Unfortunately, the owners of the wharf, when suing the charterers of the Wagon Mound for the damage, argued themselves into a bit of a corner. They argued that it must have been petrol that was spilt into harbour as everybody knows that furnace oil does not burn! Er...so... where did that leave them when it was established that it was not petrol but furnace oil. Well, actually, nowhere because after much fighting in the Australian Courts the case came over to England to be heard at the Privy Council (which is where appeal cases from Australia go to be decided) and they said that it was not "foreseeable" that a fire would result from the spillage of the oil.

So there we have it. This case established foreseeability in English law. Prior to that, if someone was negligent, they were liable for the direct consequences of the negligence (ie dropping a plank into the hold of a ship that had been carrying benzene and when the plank hit the bottom of the hold, it caused a spark which ignited the fumes that were still in there). From this point on, it had to be reasonably foreseeable that your negligence would cause the damage that it had caused before you could be sued for it. If it was too "remote" then you wouldn't be held to be liable for the damage.

In this case and unfortunately for the owners of the wharf, they were very reluctant to argue that fire was the foreseeable result of sparks landing on furnace oil on the water, as it was their workmen who had decided that it wasn't. (I think they call that being hoist by your own petard).

Viscount Simonds, when giving his judgment on the matter, said 'The raison d'ĂȘtre of furnace oil is, of course, that it shall burn, but I find the [defendants] did not know and could not reasonably be expected to have known that it was capable of being set afire when spread on water.' (Case citation: Overseas Tankship (UK) Ltd v Morts Dock and Engineering Co Ltd or The Wagon Mound (No 1) [1961] UKPC 1)

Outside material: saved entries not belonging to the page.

theorem witness_TileMoveWords :
    enabledM (base (coreTile tileV)) (hd192 mW) (fun _ => []) all dT ∧ (dT.tl 1).v = true ∧ (dT.tl 1).f = false ∧
    (dT.tl 1).fold.int = false ∧ (dT.tl 1).fold.sumsOk allRows = .ok () ∧ (dT.tl 1).fold.sumsOk (List.range' 127 1) = .ok () ∧
    okWith (allRows.mapM (fun (i : Nat) => drainV.aPlace (some (drainV.core.aregNew 4)) (fmtBytes 2 128)
        (if aStride (drainV.core.aregNew 4) 0 % (elemSize 2 : Int) ≠ 0 then 0 else strAlign 0 2) true
        (wrap64 ((strPtr (drainV.core.aregNew 4) 0 2 : Int) + (i : Int) * aStride (drainV.core.aregNew 4) 0)))) (fun os => os.length == 128) = true ∧
    okWith (drainV.aPlace (some (drainV.core.aregNew 5)) 128 1 true (wrap64 (((drainV.core.aregNew 5).base.toNat : Int)))) (fun _ => true) = true ∧
    dT.plainAddr mW 65600 64 true = .ok 0 ∧ dT.plainAddr mW 65600 64 false = .ok 0 ∧ dT.plainAddr mW 64 64 true = .ok 0 ∧
    recordOk (Tile.ofRecord .zero (dT.core.aRead 0 64)) = true ∧
    (bits (strPtr (dT.core.aregNew 2) 0 3) 59 21 = 0 ∧ winOff 1 (strPtr (dT.core.aregNew 2) 0 3) + 1 * fmtBytes 3 16384 ≤ 0x180000 ∧
      dT.checkOnly ⟨[1], none, 1 * fmtBytes 3 16384, blkAlign 0 3, false, 4⟩ (some (dT.core.aregNew 2)) (strPtr (dT.core.aregNew 2) 0 3) = .ok () ∧
      dT.core.blockSumsOk 3 0 = true) := by
  refine ⟨⟨rfl, ?_, ?_, ?_⟩, ?_⟩ <;> decide +kernel

/-! ### Events -/

/-- A core whose C stream owes s4 the 4 bytes at physical address 6. -/
def load0 : LoadEnt := ⟨0, 1, 0, .creg 4 4 (.phys 0x4000000000000006 [⟨6, 4⟩]), []⟩
def coreLd : CoreSt := { core0 with cS := { StreamSt.zero with issued := 1, seq := 1, loads := [load0] } }

/-- A load of an L stream of two rows of one byte an element to the A-buffer, of which none is bound. -/
def load2 : LoadEnt :=
  ⟨0, 1, 0, .rows 2 .copy [] [⟨some (.phys 0x4000000000001000 [⟨0x1000, 128⟩]), .abuf 0⟩, ⟨some (.phys 0x4000000000002000 [⟨0x2000, 128⟩]), .abuf 512⟩], []⟩

/-- A core whose L stream has one load in its queue. -/
def coreL (e : LoadEnt) : CoreSt := { core0 with lS := { StreamSt.zero with issued := 1, seq := 1, loads := [e] } }

theorem witness_LoadBinds :
    binds (base coreLd) 0 .C ⟨0, []⟩ load0 [] (load0.next 0) [0x1F, 0, 0, 0] ∧ plainLoad load0 = true ∧ leNat [(0x1F : Byte), 0, 0, 0] = 0x1F ∧
    binds (base (coreL load2)) 0 .L ⟨1, []⟩ load2 [] [((Place.phys 0x4000000000001000 [⟨0x1000, 128⟩]).slice 0 1, 1)] [0] ∧ plainLoad load2 = true ∧
    [(0 : Byte)].length < (load2.sources.map (fun p => p.2)).sum := by
  refine ⟨⟨?_, ?_, ?_, ?_, ?_, ?_, ?_⟩, ?_, ?_, ⟨?_, ?_, ?_, ?_, ?_, ?_, ?_⟩, ?_⟩ <;> decide +kernel

/-- An LDT of version 1 of slot 0 into tile t0, and where its data lie. -/
def placeT : Place := .phys 0x4000000080002000 [⟨0x80002000, 8192⟩]
def loadT : LoadEnt := ⟨0, 1, 0, .tile 3 placeT 0 1 [] (some 0), []⟩

/-- wSeal with that load under way; the header's CRC is c. -/
def wArr (c : Byte) : State := withMem { wSeal with cores := [(0, coreL loadT)] } 0x90000118 [c]

/-- The version's data, all zero, as the load binds them. -/
theorem bindsT (c : Byte) (h : (wArr c).mem.all (fun e => decide (e.1 < 0x80002000 ∨ 0x80002000 + 8192 ≤ e.1)) = true)
    (hl : ((wArr c).coreOf 0).strm .L = (coreL loadT).lS) (hr : ((wArr c).coreOf 0).loadReady .L loadT (loadT.next 0) = true)
    (hp : (wArr c).placePoisoned (placeT.slice 0 8192) = false) : binds (wArr c) 0 .L ⟨0, []⟩ loadT [] (loadT.next 0) (List.replicate 8192 0) := by
  have hn : loadT.next 0 = [(placeT.slice 0 8192, 8192)] := by decide +kernel
  have hs : (placeT.slice 0 8192).segs = [⟨0x80002000, 8192⟩] := by decide +kernel
  have hm : getBytes (wArr c).mem 0x80002000 8192 = List.replicate 8192 0 := getBytes_far _ _ _ h
  have he : (onto (wArr c) 0).elsewhere (placeT.slice 0 8192) = false := rfl
  have ho : (wArr c).otherBytes [(placeT.slice 0 8192, 8192)] = 0 := rfl
  refine ⟨by rw [hl]; rfl, by simp, rfl, hr, by rw [hn, ho]; rfl, by simpa [hn] using hp, ?_⟩
  rw [hn]
  simp only [State.gatherBytes, he, Bool.false_eq_true, if_false, loadT, List.nil_append, List.append_nil]
  show List.replicate 8192 0 = (onto (wArr c) 0).readSegs (placeT.slice 0 8192).segs
  rw [hs]
  simp only [State.readSegs, List.flatMap_cons, List.flatMap_nil, List.append_nil]
  exact hm.symm

/-- An LDSH of slot 3 that has bound its header, and one that has bound its table too. -/
def shapeB : List Byte := shape 1 ++ toLE 208 0
def loadS (b : List Byte) (tab : Option (Place × Nat)) : LoadEnt := ⟨0, 1, 0, .shape 3 (.phys 0x4000000000001000 [⟨0x1000, 256⟩]) tab, b⟩

/-- The table of that record, one entry at 0x2000. -/
def tabS : Place × Nat := (.phys 0x4000000000002000 [⟨0x2000, 4⟩], 4)

/-- The state in which such a load has all its bytes. -/
def wShape (e : LoadEnt) : State := withMem (base (coreL e)) 0x1000 (shape 1)

theorem witness_TileAndShapeArrive :
    (∃ got, binds (wArr 0) 0 .L ⟨0, []⟩ loadT [] (loadT.next 0) got ∧ (loadT.sources.map (fun p => p.2)).sum ≤ got.length ∧ (crc64 got).toNat = 0 ∧
      okWith ((wArr 0).tilePlace 0 0 1 3) (fun g => g.1 == placeT && fieldLE ((wArr 0).readSegs g.2) 0x18 8 == 0) = true ∧
      okWith (((onto (wArr 0) 0).setLoad .L { loadT with got := got }).tilePlace 0 0 1 3) (fun g => g.1 == placeT) = true) ∧
    (∃ got, binds (wArr 1) 0 .L ⟨0, []⟩ loadT [] (loadT.next 0) got ∧ (crc64 got).toNat = 0 ∧
      okWith ((wArr 1).tilePlace 0 0 1 3) (fun g => g.1 == placeT && fieldLE ((wArr 1).readSegs g.2) 0x18 8 == 1) = true) ∧
    (binds (wShape (loadS [] none)) 0 .L ⟨0, []⟩ (loadS [] none) [] ((loadS [] none).next 0) shapeB ∧ shapeB.length = 256 ∧
      okWith (((onto (wShape (loadS [] none)) 0).setLoad .L (loadS shapeB none)).shapeHeader 0x4000000000001000 shapeB)
        (fun y => y == some tabS) = true) ∧
    (binds (wShape (loadS shapeB (some tabS))) 0 .L ⟨0, []⟩ (loadS shapeB (some tabS)) [] ((loadS shapeB (some tabS)).next 0) (shapeB ++ [0, 0, 0, 0]) ∧
      okWith (((onto (wShape (loadS shapeB (some tabS))) 0).setLoad .L (loadS (shapeB ++ [0, 0, 0, 0]) (some tabS))).shapeHeader 0x4000000000001000 shapeB)
        (fun y => y == some tabS) = true ∧ ascending (words4 ((shapeB ++ [0, 0, 0, 0]).drop 256)) = true) := by
  refine ⟨⟨_, bindsT 0 (by decide +kernel) (by decide +kernel) (by decide +kernel) (by decide +kernel), ?_, ?_, ?_, ?_⟩,
    ⟨_, bindsT 1 (by decide +kernel) (by decide +kernel) (by decide +kernel) (by decide +kernel), ?_, ?_⟩,
    ⟨⟨?_, ?_, ?_, ?_, ?_, ?_, ?_⟩, ?_, ?_⟩, ⟨⟨?_, ?_, ?_, ?_, ?_, ?_, ?_⟩, ?_, ?_⟩⟩
  · rw [List.length_replicate]; decide +kernel
  · rw [crc64_zeros]; rfl
  · decide +kernel
  · decide +kernel
  · rw [crc64_zeros]; rfl
  all_goals decide +kernel

theorem witness_PoisonedLoad :
    (((base coreLd).coreOf 0).strm .C).loads = load0 :: [] ∧ load0.next 0 = [(.phys 0x4000000000000006 [⟨6, 4⟩], 4)] ∧
    ((base coreLd).coreOf 0).loadReady .C load0 (load0.next 0) = true ∧ (base coreLd).otherBytes (load0.next 0) = 0 ∧
    (onto { base coreLd with poison := [0] } 0).refresh 0 false load0.kind (.phys 0x4000000000000006 [⟨6, 4⟩]) =
      .error (.cause 0x084 0x4000000000000006 0x4100) ∧
    (w0.ctxOf (w0.ctxNoOf 0)).st = .running ∧ (base coreLd).core.hand = none ∧
    ((onto { base coreLd with poison := [0] } 0).setCore (({ base coreLd with poison := [0] }.coreOf 0).freeze .C 0)).owedFirst 0x084 = false := by
  decide +kernel

/-- A store of one element to a window. -/
def ent0 (win esz : Nat) (e : StoreElem) : StoreEnt := ⟨0, 1, 0, win, esz, .elems, [e], 0, [], []⟩

/-- A core whose C stream has one store to perform in a window. -/
def coreStore (win esz : Nat) (e : StoreElem) : CoreSt := { core0 with cS := { StreamSt.zero with issued := 1, seq := 1, stores := [ent0 win esz e] } }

Ironically for the owners of the wharf, the owners of the 3 ships that had been moored there and also destroyed in the fire, went on later to sue the charterers of the SS Wagon Mound and succeeded. Based on exactly the same facts as the first case, the Privy Council said that a reasonable ship's engineer would have been aware that his carelessness could cause a risk of fire and as the gravity of the potential damage from such an event was of such great magnitude, there was no excuse for him allowing the oil to escape.

So there you have it. It is now established in English law that you will be able to claim damages where the extent of possible harm from someone's negligence is so great that a reasonable man would guard against it (even if the chance of the loss occurring was very small). (Case citation: Overseas Tankship (UK) Ltd v The Miller Steamship Co or The Wagon Mound (No 2) [1967] 1 AC 617)

The lesson in plain English is this - if you behave in a negligent way without due care and attention to what you are doing and your behaviour causes other people to suffer some kind of loss or damage, then as long as the damage that they have suffered is in your reasonable contemplation, you will be liable for it. Shimples - as they say in Russia!